JavaScript will call `toString()` on an object when it is converted to a string, such as when `+` adding to a string or in `${}` template literals.
The default Object `.toString()` returns `"[object Object]"`, which is often not what was intended.
This rule reports on stringified values that aren't primitives and don't define a more useful `.toString()` method.
> Note that `Function` provides its own `.toString()` that returns the function's code.
> Functions are not flagged by this rule.
## Examples
<!--tabs-->
### ❌ Incorrect
```ts
// Passing an object or class instance to string concatenation:
'' + {};
class MyClass {}
const value = new MyClass();
value + '';
// Interpolation and manual .toString() calls too:
`Value: ${value}`;
({}).toString();
```
### ✅ Correct
```ts
// These types all have useful .toString()s
'Text' + true;
`Value: ${123}`;
`Arrays too: ${[1, 2, 3]}`;
(() => {}).toString();
// Defining a custom .toString class is considered acceptable
class CustomToString {
toString() {
return 'Hello, world!';
}
}
`Value: ${new CustomToString()}`;
const literalWithToString = {
toString: () => 'Hello, world!',
};
`Value: ${literalWithToString}`;
```
## Options
### `ignoredTypeNames`
A string array of type names to ignore, this is useful for types missing `toString()` (but actually has `toString()`).
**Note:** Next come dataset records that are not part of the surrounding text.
/-! ### setReg -/

@[simp] theorem State.setReg_flags (i : Reg) (v : Byte) : (s.setReg i v).flags = s.flags := rfl
@[simp] theorem State.setReg_ie (i : Reg) (v : Byte) : (s.setReg i v).ie = s.ie := rfl
@[simp] theorem State.setReg_ira (i : Reg) (v : Byte) : (s.setReg i v).ira = s.ira := rfl
@[simp] theorem State.setReg_mem (i : Reg) (v : Byte) : (s.setReg i v).mem = s.mem := rfl
@[simp] theorem State.setReg_irqs (i : Reg) (v : Byte) : (s.setReg i v).irqs = s.irqs := rfl
@[simp] theorem State.setReg_devLog (i : Reg) (v : Byte) : (s.setReg i v).devLog = s.devLog := rfl
@[simp] theorem State.setReg_draw (i : Reg) (v : Byte) : (s.setReg i v).draw = s.draw := rfl
@[simp] theorem State.setReg_cfg (i : Reg) (v : Byte) : (s.setReg i v).cfg = s.cfg := rfl
@[simp] theorem State.byteAt_setReg (i : Reg) (v : Byte) (q : Word) : (s.setReg i v).byteAt q = s.byteAt q := rfl
@[simp] theorem State.policyFlags_setReg (i : Reg) (v : Byte) (u : FlagWriter) (g : Flags) :
    (s.setReg i v).policyFlags u g = s.policyFlags u g := rfl
@[simp] theorem State.kindAt_setReg (i : Reg) (v : Byte) (q : Word) : (s.setReg i v).kindAt q = s.kindAt q := rfl

/-! ### setPair -/

@[simp] theorem State.setPair_flags (x : Reg) (v : Word) : (s.setPair x v).flags = s.flags := rfl
@[simp] theorem State.setPair_ie (x : Reg) (v : Word) : (s.setPair x v).ie = s.ie := rfl
@[simp] theorem State.setPair_ira (x : Reg) (v : Word) : (s.setPair x v).ira = s.ira := rfl
@[simp] theorem State.setPair_mem (x : Reg) (v : Word) : (s.setPair x v).mem = s.mem := rfl
@[simp] theorem State.setPair_irqs (x : Reg) (v : Word) : (s.setPair x v).irqs = s.irqs := rfl
@[simp] theorem State.setPair_devLog (x : Reg) (v : Word) : (s.setPair x v).devLog = s.devLog := rfl
@[simp] theorem State.setPair_draw (x : Reg) (v : Word) : (s.setPair x v).draw = s.draw := rfl
@[simp] theorem State.setPair_cfg (x : Reg) (v : Word) : (s.setPair x v).cfg = s.cfg := rfl
@[simp] theorem State.byteAt_setPair (x : Reg) (v : Word) (q : Word) : (s.setPair x v).byteAt q = s.byteAt q := rfl
@[simp] theorem State.policyFlags_setPair (x : Reg) (v : Word) (u : FlagWriter) (g : Flags) :
    (s.setPair x v).policyFlags u g = s.policyFlags u g := rfl
@[simp] theorem State.kindAt_setPair (x : Reg) (v : Word) (q : Word) : (s.setPair x v).kindAt q = s.kindAt q := rfl

/-! ### setPc -/

@[simp] theorem State.setPc_flags (t : Word) : (s.setPc t).flags = s.flags := rfl
@[simp] theorem State.setPc_ie (t : Word) : (s.setPc t).ie = s.ie := rfl
@[simp] theorem State.setPc_ira (t : Word) : (s.setPc t).ira = s.ira := rfl
@[simp] theorem State.setPc_mem (t : Word) : (s.setPc t).mem = s.mem := rfl
@[simp] theorem State.setPc_irqs (t : Word) : (s.setPc t).irqs = s.irqs := rfl
@[simp] theorem State.setPc_devLog (t : Word) : (s.setPc t).devLog = s.devLog := rfl
@[simp] theorem State.setPc_draw (t : Word) : (s.setPc t).draw = s.draw := rfl
@[simp] theorem State.setPc_cfg (t : Word) : (s.setPc t).cfg = s.cfg := rfl
@[simp] theorem State.byteAt_setPc (t : Word) (q : Word) : (s.setPc t).byteAt q = s.byteAt q := rfl
@[simp] theorem State.policyFlags_setPc (t : Word) (u : FlagWriter) (g : Flags) : (s.setPc t).policyFlags u g = s.policyFlags u g := rfl
@[simp] theorem State.kindAt_setPc (t : Word) (q : Word) : (s.setPc t).kindAt q = s.kindAt q := rfl

/-! ### setLr -/

@[simp] theorem State.setLr_flags (t : Word) : (s.setLr t).flags = s.flags := rfl
@[simp] theorem State.setLr_ie (t : Word) : (s.setLr t).ie = s.ie := rfl
@[simp] theorem State.setLr_ira (t : Word) : (s.setLr t).ira = s.ira := rfl
@[simp] theorem State.setLr_mem (t : Word) : (s.setLr t).mem = s.mem := rfl
@[simp] theorem State.setLr_irqs (t : Word) : (s.setLr t).irqs = s.irqs := rfl
@[simp] theorem State.setLr_devLog (t : Word) : (s.setLr t).devLog = s.devLog := rfl
@[simp] theorem State.setLr_draw (t : Word) : (s.setLr t).draw = s.draw := rfl
@[simp] theorem State.setLr_cfg (t : Word) : (s.setLr t).cfg = s.cfg := rfl
@[simp] theorem State.byteAt_setLr (t : Word) (q : Word) : (s.setLr t).byteAt q = s.byteAt q := rfl
@[simp] theorem State.policyFlags_setLr (t : Word) (u : FlagWriter) (g : Flags) : (s.setLr t).policyFlags u g = s.policyFlags u g := rfl
@[simp] theorem State.kindAt_setLr (t : Word) (q : Word) : (s.setLr t).kindAt q = s.kindAt q := rfl

/-! ### pairUp -/

@[simp] theorem State.pairUp_flags (b : Reg) (n : Word) : (s.pairUp b n).flags = s.flags := rfl
@[simp] theorem State.pairUp_ie (b : Reg) (n : Word) : (s.pairUp b n).ie = s.ie := rfl
@[simp] theorem State.pairUp_ira (b : Reg) (n : Word) : (s.pairUp b n).ira = s.ira := rfl
@[simp] theorem State.pairUp_mem (b : Reg) (n : Word) : (s.pairUp b n).mem = s.mem := rfl
@[simp] theorem State.pairUp_irqs (b : Reg) (n : Word) : (s.pairUp b n).irqs = s.irqs := rfl
@[simp] theorem State.pairUp_devLog (b : Reg) (n : Word) : (s.pairUp b n).devLog = s.devLog := rfl
@[simp] theorem State.pairUp_draw (b : Reg) (n : Word) : (s.pairUp b n).draw = s.draw := rfl
@[simp] theorem State.pairUp_cfg (b : Reg) (n : Word) : (s.pairUp b n).cfg = s.cfg := rfl
@[simp] theorem State.byteAt_pairUp (b : Reg) (n : Word) (q : Word) : (s.pairUp b n).byteAt q = s.byteAt q := rfl
@[simp] theorem State.policyFlags_pairUp (b : Reg) (n : Word) (u : FlagWriter) (g : Flags) :
    (s.pairUp b n).policyFlags u g = s.policyFlags u g := rfl
@[simp] theorem State.kindAt_pairUp (b : Reg) (n : Word) (q : Word) : (s.pairUp b n).kindAt q = s.kindAt q := rfl

/-! ### pairDown -/

@[simp] theorem State.pairDown_flags (b : Reg) (n : Word) : (s.pairDown b n).flags = s.flags := rfl
@[simp] theorem State.pairDown_ie (b : Reg) (n : Word) : (s.pairDown b n).ie = s.ie := rfl
@[simp] theorem State.pairDown_ira (b : Reg) (n : Word) : (s.pairDown b n).ira = s.ira := rfl
@[simp] theorem State.pairDown_mem (b : Reg) (n : Word) : (s.pairDown b n).mem = s.mem := rfl
@[simp] theorem State.pairDown_irqs (b : Reg) (n : Word) : (s.pairDown b n).irqs = s.irqs := rfl
@[simp] theorem State.pairDown_devLog (b : Reg) (n : Word) : (s.pairDown b n).devLog = s.devLog := rfl
@[simp] theorem State.pairDown_draw (b : Reg) (n : Word) : (s.pairDown b n).draw = s.draw := rfl
@[simp] theorem State.pairDown_cfg (b : Reg) (n : Word) : (s.pairDown b n).cfg = s.cfg := rfl
@[simp] theorem State.byteAt_pairDown (b : Reg) (n : Word) (q : Word) : (s.pairDown b n).byteAt q = s.byteAt q := rfl
@[simp] theorem State.policyFlags_pairDown (b : Reg) (n : Word) (u : FlagWriter) (g : Flags) :
    (s.pairDown b n).policyFlags u g = s.policyFlags u g := rfl
@[simp] theorem State.kindAt_pairDown (b : Reg) (n : Word) (q : Word) : (s.pairDown b n).kindAt q = s.kindAt q := rfl

/-! ### setFlags -/

@[simp] theorem State.setFlags_flags (f : Flags) : (s.setFlags f).flags = f := rfl
@[simp] theorem State.setFlags_ie (f : Flags) : (s.setFlags f).ie = s.ie := rfl
@[simp] theorem State.setFlags_ira (f : Flags) : (s.setFlags f).ira = s.ira := rfl
@[simp] theorem State.setFlags_mem (f : Flags) : (s.setFlags f).mem = s.mem := rfl
@[simp] theorem State.setFlags_irqs (f : Flags) : (s.setFlags f).irqs = s.irqs := rfl
@[simp] theorem State.setFlags_devLog (f : Flags) : (s.setFlags f).devLog = s.devLog := rfl
@[simp] theorem State.setFlags_draw (f : Flags) : (s.setFlags f).draw = s.draw := rfl
@[simp] theorem State.setFlags_cfg (f : Flags) : (s.setFlags f).cfg = s.cfg := rfl
@[simp] theorem State.reg_setFlags (f : Flags) (q : Reg) : (s.setFlags f).reg q = s.reg q := rfl
@[simp] theorem State.pair_setFlags (f : Flags) (q : Reg) : (s.setFlags f).pair q = s.pair q := rfl
@[simp] theorem State.pc_setFlags (f : Flags) : (s.setFlags f).pc = s.pc := rfl
@[simp] theorem State.byteAt_setFlags (f : Flags) (q : Word) : (s.setFlags f).byteAt q = s.byteAt q := rfl
@[simp] theorem State.kindAt_setFlags (f : Flags) (q : Word) : (s.setFlags f).kindAt q = s.kindAt q := rfl

/-! ### putFlags -/

@[simp] theorem State.putFlags_flags (w : FlagWriter) (f : Flags) : (s.putFlags w f).flags = s.policyFlags w f := rfl
@[simp] theorem State.putFlags_ie (w : FlagWriter) (f : Flags) : (s.putFlags w f).ie = s.ie := rfl
@[simp] theorem State.putFlags_ira (w : FlagWriter) (f : Flags) : (s.putFlags w f).ira = s.ira := rfl
@[simp] theorem State.putFlags_mem (w : FlagWriter) (f : Flags) : (s.putFlags w f).mem = s.mem := rfl
@[simp] theorem State.putFlags_irqs (w : FlagWriter) (f : Flags) : (s.putFlags w f).irqs = s.irqs := rfl
@[simp] theorem State.putFlags_devLog (w : FlagWriter) (f : Flags) : (s.putFlags w f).devLog = s.devLog := rfl
@[simp] theorem State.putFlags_draw (w : FlagWriter) (f : Flags) : (s.putFlags w f).draw = s.draw := rfl
@[simp] theorem State.putFlags_cfg (w : FlagWriter) (f : Flags) : (s.putFlags w f).cfg = s.cfg := rfl
@[simp] theorem State.reg_putFlags (w : FlagWriter) (f : Flags) (q : Reg) : (s.putFlags w f).reg q = s.reg q := rfl
@[simp] theorem State.pair_putFlags (w : FlagWriter) (f : Flags) (q : Reg) : (s.putFlags w f).pair q = s.pair q := rfl
@[simp] theorem State.pc_putFlags (w : FlagWriter) (f : Flags) : (s.putFlags w f).pc = s.pc := rfl
@[simp] theorem State.byteAt_putFlags (w : FlagWriter) (f : Flags) (q : Word) : (s.putFlags w f).byteAt q = s.byteAt q := rfl
@[simp] theorem State.kindAt_putFlags (w : FlagWriter) (f : Flags) (q : Word) : (s.putFlags w f).kindAt q = s.kindAt q := rfl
There are some types missing `toString()` in old version TypeScript, like `RegExp`, `URL`, `URLSearchParams` etc.
The following patterns are considered correct with the default options `{ ignoredTypeNames: ["RegExp"] }`:
```ts option='{ "ignoredTypeNames": ["RegExp"] }' showPlaygroundButton
`${/regex/}`;
'' + /regex/;
/regex/.toString();
let value = /regex/;
value.toString();
let text = `${value}`;
```
## When Not To Use It
If you don't mind a risk of `"[object Object]"` or incorrect type coercions in your values, then you will not need this rule.
## Related To
- [`restrict-plus-operands`](./restrict-plus-operands.md)
- [`restrict-template-expressions`](./restrict-template-expressions.md)
## Further Reading
- [`Object.prototype.toString()` MDN documentation](https://developer.mozilla.org/en-US/docs/Web/JavaScript/Reference/Global_Objects/Object/toString)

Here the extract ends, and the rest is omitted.